[Opening Records provided section]

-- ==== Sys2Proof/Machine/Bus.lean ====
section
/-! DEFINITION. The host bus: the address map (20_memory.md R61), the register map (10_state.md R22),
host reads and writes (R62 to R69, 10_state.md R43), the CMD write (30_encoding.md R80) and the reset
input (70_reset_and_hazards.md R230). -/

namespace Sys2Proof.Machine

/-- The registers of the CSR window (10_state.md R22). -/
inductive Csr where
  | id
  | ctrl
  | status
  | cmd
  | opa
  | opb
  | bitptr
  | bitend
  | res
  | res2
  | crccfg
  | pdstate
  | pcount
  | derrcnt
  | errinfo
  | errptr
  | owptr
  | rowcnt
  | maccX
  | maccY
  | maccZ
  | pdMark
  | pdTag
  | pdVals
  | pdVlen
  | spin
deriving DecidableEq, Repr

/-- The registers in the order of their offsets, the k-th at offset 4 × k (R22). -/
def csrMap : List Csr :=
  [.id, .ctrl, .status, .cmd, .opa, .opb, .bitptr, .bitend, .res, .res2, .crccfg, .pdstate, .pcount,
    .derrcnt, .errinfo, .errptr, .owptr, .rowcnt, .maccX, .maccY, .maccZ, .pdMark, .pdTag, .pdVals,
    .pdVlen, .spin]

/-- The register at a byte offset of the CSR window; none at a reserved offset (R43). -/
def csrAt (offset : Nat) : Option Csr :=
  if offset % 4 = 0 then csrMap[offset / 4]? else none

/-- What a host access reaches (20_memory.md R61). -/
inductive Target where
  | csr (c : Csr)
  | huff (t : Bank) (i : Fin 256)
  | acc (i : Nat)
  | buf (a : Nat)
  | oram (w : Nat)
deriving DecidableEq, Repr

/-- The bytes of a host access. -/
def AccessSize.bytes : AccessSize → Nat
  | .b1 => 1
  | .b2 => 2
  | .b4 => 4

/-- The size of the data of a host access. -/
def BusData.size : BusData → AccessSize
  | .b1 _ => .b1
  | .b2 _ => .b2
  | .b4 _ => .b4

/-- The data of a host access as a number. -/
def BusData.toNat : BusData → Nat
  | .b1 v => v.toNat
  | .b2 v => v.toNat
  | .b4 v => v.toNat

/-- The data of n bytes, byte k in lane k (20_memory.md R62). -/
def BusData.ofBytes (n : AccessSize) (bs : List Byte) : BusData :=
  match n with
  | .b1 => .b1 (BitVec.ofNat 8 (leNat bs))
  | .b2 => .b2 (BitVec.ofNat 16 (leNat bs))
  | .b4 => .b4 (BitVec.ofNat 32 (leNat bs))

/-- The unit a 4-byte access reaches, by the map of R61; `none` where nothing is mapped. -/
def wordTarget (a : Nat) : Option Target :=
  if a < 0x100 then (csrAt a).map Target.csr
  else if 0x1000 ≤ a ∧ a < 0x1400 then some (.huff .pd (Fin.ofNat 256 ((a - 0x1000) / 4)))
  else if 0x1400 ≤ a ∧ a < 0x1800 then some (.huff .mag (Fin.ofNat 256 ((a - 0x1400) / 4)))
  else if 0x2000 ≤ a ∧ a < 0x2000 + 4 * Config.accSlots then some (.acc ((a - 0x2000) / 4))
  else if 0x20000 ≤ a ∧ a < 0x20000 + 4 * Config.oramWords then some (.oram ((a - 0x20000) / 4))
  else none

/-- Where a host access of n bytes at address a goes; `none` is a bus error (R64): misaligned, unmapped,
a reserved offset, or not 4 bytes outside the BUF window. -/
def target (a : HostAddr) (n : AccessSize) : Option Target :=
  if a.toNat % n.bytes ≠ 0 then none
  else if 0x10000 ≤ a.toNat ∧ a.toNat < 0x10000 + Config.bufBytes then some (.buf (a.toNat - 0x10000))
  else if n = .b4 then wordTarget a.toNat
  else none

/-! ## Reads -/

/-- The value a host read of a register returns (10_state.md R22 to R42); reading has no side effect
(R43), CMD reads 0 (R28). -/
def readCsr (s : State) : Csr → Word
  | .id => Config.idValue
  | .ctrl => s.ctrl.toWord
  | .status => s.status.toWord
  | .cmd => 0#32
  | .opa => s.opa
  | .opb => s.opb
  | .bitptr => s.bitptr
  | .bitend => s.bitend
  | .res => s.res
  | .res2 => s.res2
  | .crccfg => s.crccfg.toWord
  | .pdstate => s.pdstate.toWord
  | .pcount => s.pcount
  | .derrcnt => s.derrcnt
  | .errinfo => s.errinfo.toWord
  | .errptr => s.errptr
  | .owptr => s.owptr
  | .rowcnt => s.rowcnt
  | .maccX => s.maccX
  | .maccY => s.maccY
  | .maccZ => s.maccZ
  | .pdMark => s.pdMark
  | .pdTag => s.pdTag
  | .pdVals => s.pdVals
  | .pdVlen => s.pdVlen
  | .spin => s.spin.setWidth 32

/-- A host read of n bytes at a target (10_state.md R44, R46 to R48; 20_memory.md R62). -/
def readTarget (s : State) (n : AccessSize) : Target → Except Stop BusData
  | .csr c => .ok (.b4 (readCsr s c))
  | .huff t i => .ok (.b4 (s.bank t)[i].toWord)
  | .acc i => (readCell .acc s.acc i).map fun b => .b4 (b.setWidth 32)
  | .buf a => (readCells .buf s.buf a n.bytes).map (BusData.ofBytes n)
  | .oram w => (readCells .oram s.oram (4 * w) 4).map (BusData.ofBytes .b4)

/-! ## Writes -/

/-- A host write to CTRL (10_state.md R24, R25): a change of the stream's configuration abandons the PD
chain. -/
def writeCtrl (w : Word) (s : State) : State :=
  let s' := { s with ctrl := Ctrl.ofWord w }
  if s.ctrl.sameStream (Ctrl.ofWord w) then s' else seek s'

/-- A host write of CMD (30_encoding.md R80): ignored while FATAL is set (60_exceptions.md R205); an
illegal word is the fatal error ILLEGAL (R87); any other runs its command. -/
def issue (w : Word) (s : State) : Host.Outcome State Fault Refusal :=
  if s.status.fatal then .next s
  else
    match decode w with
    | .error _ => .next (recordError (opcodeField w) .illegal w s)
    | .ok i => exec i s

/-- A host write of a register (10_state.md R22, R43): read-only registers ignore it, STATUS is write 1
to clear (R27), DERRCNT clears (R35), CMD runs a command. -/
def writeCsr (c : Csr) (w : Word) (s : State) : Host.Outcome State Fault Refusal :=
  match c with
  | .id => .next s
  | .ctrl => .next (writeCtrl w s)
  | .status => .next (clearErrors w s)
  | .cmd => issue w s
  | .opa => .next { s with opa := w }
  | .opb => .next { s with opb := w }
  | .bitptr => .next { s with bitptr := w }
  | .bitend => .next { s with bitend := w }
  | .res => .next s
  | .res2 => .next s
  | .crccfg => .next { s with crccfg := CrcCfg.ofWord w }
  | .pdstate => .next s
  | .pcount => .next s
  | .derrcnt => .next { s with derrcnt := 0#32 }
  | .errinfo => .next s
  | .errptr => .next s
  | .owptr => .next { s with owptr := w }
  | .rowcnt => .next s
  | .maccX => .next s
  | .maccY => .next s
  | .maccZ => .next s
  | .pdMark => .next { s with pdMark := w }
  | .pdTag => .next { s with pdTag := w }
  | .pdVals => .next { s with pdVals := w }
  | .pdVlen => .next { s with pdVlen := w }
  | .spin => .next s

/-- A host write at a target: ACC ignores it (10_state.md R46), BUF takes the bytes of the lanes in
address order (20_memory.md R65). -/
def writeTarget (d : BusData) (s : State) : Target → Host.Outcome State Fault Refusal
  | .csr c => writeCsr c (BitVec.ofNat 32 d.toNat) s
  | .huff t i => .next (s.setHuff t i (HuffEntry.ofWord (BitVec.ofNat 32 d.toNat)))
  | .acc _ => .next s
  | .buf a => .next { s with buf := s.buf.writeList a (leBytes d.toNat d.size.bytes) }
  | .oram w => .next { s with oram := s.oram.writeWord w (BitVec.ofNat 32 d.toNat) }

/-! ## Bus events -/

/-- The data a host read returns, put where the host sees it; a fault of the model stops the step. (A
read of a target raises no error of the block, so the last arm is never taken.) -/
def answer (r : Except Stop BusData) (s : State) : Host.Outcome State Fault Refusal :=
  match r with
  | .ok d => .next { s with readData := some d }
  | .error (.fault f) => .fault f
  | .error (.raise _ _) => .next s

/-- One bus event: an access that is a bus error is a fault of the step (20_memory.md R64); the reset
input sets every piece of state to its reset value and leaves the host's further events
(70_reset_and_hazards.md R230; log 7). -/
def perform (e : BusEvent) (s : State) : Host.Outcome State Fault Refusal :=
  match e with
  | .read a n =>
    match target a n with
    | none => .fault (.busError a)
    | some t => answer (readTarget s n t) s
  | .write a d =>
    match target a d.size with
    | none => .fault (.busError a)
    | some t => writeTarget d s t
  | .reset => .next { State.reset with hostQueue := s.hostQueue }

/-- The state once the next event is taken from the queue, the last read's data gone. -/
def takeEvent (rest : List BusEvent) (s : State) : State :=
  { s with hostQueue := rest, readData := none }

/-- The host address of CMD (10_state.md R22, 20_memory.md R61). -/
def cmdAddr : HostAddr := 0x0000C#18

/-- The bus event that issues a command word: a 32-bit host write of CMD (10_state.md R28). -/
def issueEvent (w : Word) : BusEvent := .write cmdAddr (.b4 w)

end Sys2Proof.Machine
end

[Closing Records provided section]

* Aim of the exercise
Make an exact copy of the lines running from the one with "(readTarget s n t) s" to the last line of the listing, including both ends.

* Answer to the problem
    | some t => answer (readTarget s n t) s
  | .write a d =>
    match target a d.size with
    | none => .fault (.busError a)
    | some t => writeTarget d s t
  | .reset => .next { State.reset with hostQueue := s.hostQueue }

/-- The state once the next event is taken from the queue, the last read's data gone. -/
def takeEvent (rest : List BusEvent) (s : State) : State :=
  { s with hostQueue := rest, readData := none }

/-- The host address of CMD (10_state.md R22, 20_memory.md R61). -/
def cmdAddr : HostAddr := 0x0000C#18

/-- The bus event that issues a command word: a 32-bit host write of CMD (10_state.md R28). -/
def issueEvent (w : Word) : BusEvent := .write cmdAddr (.b4 w)

end Sys2Proof.Machine
end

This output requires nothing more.